**What to do:** Give back only the lines in the records below from the one with "withdrawing : List (BPort × Packet) := []" to the one with "window by port", both inclusive, word for word.

——

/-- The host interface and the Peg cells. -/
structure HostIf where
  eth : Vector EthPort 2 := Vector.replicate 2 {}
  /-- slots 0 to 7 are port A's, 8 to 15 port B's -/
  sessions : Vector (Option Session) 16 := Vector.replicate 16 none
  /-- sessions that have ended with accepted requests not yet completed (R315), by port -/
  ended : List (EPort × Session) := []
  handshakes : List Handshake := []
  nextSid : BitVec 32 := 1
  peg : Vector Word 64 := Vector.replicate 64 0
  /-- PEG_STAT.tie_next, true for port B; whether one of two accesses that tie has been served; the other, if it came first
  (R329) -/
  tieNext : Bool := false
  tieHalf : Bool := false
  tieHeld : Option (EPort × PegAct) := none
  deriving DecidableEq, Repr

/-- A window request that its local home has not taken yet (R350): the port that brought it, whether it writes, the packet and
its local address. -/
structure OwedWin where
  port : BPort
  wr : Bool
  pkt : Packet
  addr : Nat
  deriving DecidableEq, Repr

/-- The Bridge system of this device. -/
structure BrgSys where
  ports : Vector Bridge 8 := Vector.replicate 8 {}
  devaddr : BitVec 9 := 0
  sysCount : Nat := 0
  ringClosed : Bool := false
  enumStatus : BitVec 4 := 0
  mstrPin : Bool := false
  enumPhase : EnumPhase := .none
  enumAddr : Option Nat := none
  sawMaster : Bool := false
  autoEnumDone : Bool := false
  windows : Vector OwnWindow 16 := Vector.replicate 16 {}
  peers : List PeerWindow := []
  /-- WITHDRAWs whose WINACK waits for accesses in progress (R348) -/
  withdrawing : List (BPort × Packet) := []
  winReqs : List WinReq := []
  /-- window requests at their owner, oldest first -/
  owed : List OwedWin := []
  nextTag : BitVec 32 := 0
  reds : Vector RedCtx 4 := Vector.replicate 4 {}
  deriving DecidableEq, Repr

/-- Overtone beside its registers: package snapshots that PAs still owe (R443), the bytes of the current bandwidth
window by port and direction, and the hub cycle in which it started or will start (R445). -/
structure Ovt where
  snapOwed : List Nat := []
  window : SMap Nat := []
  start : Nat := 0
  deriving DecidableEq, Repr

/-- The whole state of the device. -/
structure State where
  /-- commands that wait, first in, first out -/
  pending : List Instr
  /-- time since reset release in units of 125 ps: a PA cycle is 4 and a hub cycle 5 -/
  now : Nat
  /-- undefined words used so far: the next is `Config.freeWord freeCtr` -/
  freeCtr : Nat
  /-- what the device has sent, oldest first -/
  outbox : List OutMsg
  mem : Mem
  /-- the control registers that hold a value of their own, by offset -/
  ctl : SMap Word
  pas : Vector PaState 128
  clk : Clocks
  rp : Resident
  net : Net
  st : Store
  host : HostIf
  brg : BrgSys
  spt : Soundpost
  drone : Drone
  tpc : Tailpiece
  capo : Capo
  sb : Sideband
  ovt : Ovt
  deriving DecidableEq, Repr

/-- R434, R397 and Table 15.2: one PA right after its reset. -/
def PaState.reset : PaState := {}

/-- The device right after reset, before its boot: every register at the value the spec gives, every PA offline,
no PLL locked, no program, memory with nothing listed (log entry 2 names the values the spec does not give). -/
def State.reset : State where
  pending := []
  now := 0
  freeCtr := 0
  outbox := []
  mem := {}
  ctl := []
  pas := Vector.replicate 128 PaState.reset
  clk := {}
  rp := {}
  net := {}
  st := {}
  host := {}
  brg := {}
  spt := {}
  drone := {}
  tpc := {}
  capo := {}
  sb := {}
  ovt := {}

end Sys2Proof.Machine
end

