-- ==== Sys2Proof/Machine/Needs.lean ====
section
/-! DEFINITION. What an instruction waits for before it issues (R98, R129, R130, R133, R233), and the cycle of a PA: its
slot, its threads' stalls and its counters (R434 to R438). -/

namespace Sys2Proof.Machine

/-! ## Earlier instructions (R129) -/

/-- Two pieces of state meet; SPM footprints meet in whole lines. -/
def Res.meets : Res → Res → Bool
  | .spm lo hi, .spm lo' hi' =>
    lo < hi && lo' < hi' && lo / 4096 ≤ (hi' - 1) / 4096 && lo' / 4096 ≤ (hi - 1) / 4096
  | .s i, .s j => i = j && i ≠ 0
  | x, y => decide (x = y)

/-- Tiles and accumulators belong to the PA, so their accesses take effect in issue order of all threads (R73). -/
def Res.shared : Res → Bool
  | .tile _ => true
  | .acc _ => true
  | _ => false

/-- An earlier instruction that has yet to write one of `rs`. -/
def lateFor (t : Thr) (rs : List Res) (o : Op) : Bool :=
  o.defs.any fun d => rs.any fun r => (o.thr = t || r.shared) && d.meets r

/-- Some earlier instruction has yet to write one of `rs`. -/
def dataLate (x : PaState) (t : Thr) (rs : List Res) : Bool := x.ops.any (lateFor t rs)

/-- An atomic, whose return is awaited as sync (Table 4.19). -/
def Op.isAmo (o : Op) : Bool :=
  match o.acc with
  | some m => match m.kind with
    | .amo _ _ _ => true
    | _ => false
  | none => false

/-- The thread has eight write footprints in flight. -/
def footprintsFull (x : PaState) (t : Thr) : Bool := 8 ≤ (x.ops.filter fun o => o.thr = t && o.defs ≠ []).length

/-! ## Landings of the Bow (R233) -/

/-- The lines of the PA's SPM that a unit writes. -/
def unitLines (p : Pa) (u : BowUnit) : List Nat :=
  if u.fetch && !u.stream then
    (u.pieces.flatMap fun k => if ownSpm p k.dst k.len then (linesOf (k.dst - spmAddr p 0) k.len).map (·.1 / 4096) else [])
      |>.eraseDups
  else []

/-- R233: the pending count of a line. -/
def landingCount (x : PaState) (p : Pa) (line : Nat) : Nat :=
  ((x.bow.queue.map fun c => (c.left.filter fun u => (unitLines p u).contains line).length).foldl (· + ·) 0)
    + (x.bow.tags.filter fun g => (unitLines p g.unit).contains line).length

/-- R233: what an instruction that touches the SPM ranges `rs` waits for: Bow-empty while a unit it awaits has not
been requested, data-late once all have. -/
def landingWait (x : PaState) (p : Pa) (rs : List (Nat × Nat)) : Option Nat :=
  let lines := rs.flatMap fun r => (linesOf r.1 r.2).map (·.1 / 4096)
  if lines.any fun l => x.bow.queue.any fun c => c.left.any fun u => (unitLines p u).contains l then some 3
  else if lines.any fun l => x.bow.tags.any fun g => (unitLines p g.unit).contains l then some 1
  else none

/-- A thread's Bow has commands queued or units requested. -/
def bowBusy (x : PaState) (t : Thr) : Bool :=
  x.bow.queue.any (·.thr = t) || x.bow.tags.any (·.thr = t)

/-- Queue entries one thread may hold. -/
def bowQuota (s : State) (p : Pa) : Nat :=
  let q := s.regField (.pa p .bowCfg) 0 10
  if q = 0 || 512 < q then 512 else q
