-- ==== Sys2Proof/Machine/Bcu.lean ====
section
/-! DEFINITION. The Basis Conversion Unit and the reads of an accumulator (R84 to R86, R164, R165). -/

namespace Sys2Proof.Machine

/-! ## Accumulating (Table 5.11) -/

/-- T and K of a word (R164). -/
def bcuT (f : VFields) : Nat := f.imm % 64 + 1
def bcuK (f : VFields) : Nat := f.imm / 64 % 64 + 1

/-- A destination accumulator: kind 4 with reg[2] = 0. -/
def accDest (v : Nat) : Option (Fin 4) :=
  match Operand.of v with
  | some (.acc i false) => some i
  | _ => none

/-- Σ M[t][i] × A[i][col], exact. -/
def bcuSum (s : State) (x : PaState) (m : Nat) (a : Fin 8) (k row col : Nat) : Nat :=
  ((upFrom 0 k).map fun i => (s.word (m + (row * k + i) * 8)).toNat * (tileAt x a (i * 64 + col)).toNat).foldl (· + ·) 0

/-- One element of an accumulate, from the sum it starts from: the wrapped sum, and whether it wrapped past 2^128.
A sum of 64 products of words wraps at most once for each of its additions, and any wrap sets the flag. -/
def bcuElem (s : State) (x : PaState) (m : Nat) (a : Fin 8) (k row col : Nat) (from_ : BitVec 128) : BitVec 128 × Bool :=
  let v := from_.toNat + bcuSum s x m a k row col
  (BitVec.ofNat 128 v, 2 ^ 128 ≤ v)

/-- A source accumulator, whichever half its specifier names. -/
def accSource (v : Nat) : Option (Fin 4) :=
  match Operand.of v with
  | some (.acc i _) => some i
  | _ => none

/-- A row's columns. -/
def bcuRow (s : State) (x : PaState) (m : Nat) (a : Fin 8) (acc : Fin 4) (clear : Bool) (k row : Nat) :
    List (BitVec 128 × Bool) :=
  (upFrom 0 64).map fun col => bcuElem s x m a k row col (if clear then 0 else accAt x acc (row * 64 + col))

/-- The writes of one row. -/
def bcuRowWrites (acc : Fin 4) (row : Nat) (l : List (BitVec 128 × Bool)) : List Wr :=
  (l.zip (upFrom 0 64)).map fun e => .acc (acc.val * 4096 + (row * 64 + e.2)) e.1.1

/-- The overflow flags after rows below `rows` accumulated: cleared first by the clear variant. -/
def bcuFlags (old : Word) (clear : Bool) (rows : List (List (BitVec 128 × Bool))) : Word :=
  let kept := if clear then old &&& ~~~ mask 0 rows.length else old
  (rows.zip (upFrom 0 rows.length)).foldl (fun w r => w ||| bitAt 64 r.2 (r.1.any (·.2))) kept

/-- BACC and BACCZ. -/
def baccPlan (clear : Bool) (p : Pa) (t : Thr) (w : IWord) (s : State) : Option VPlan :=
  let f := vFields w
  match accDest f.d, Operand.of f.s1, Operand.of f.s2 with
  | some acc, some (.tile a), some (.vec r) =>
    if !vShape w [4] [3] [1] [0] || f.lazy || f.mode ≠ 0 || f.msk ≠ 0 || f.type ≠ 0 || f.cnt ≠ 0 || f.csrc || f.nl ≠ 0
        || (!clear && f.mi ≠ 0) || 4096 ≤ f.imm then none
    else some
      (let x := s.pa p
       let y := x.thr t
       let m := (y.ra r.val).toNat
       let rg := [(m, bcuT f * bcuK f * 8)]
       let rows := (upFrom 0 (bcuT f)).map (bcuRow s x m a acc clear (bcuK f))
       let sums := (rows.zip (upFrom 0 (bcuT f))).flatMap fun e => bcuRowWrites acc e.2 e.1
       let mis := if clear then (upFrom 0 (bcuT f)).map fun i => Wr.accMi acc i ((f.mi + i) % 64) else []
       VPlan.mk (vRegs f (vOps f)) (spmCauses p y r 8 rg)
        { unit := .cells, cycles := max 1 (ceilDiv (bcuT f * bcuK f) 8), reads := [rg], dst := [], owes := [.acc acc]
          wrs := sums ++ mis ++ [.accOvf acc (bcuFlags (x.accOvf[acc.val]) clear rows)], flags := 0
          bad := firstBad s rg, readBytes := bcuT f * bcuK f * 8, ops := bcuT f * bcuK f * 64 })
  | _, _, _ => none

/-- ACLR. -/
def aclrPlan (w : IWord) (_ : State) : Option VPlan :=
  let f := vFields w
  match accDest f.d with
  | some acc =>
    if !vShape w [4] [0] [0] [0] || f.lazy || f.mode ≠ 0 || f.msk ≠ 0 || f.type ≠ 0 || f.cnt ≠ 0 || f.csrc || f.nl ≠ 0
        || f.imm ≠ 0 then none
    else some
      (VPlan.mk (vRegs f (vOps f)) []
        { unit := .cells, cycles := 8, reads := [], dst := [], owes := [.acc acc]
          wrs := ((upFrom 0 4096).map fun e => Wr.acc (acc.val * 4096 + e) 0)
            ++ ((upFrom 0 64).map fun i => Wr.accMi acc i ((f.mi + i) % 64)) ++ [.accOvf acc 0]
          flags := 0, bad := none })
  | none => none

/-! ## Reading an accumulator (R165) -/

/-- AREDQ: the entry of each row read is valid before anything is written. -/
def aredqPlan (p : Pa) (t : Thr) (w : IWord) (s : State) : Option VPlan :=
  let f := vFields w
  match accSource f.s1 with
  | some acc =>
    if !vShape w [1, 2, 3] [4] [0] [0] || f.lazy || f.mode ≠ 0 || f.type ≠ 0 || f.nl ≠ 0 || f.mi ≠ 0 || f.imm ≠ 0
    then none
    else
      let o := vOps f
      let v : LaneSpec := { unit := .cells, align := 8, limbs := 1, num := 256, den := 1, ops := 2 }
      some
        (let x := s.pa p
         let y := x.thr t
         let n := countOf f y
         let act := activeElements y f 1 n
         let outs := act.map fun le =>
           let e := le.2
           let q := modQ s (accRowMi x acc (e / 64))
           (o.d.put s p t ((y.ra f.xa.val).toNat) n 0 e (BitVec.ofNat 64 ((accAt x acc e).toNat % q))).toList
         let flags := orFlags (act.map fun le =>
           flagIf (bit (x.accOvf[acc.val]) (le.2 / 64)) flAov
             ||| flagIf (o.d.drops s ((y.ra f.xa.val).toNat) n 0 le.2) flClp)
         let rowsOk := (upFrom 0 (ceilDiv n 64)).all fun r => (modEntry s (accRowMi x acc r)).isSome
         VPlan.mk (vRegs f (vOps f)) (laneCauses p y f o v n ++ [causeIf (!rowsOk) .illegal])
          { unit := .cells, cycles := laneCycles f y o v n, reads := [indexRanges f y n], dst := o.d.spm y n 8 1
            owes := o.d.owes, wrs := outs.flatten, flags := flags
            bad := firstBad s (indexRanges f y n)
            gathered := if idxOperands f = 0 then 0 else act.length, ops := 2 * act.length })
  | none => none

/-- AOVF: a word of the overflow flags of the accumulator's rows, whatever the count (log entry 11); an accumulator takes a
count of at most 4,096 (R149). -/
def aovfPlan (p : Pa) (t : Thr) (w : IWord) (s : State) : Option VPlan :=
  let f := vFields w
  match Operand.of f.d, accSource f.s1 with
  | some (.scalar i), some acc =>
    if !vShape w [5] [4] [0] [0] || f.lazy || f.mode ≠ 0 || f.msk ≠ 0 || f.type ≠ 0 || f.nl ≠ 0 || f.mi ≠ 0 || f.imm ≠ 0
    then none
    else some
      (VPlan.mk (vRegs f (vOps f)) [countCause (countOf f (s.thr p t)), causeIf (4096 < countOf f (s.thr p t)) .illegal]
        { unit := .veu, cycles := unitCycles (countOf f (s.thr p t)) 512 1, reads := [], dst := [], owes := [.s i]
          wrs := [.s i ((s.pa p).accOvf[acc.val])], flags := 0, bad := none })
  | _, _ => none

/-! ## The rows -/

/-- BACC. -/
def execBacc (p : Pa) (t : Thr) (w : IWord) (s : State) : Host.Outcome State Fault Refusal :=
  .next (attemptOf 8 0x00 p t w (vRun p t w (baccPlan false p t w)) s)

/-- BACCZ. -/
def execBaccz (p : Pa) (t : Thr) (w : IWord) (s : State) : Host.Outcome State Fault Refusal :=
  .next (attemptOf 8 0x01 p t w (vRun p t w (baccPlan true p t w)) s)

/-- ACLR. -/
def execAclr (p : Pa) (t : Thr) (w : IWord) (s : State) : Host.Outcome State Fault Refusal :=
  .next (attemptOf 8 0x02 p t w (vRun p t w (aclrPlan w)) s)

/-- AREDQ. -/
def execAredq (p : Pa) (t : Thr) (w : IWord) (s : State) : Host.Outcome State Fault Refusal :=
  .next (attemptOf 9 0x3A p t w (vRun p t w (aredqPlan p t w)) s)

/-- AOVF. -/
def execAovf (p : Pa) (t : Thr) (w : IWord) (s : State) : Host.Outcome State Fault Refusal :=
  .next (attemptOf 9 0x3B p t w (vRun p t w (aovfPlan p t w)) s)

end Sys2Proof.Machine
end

——

**Exercise result:**
  withdrawing : List (BPort × Packet) := []
  winReqs : List WinReq := []
  /-- window requests at their owner, oldest first -/
  owed : List OwedWin := []
  nextTag : BitVec 32 := 0
  reds : Vector RedCtx 4 := Vector.replicate 4 {}
  deriving DecidableEq, Repr

/-- Overtone beside its registers: package snapshots that PAs still owe (R443), the bytes of the current bandwidth
window by port and direction, and the hub cycle in which it started or will start (R445). -/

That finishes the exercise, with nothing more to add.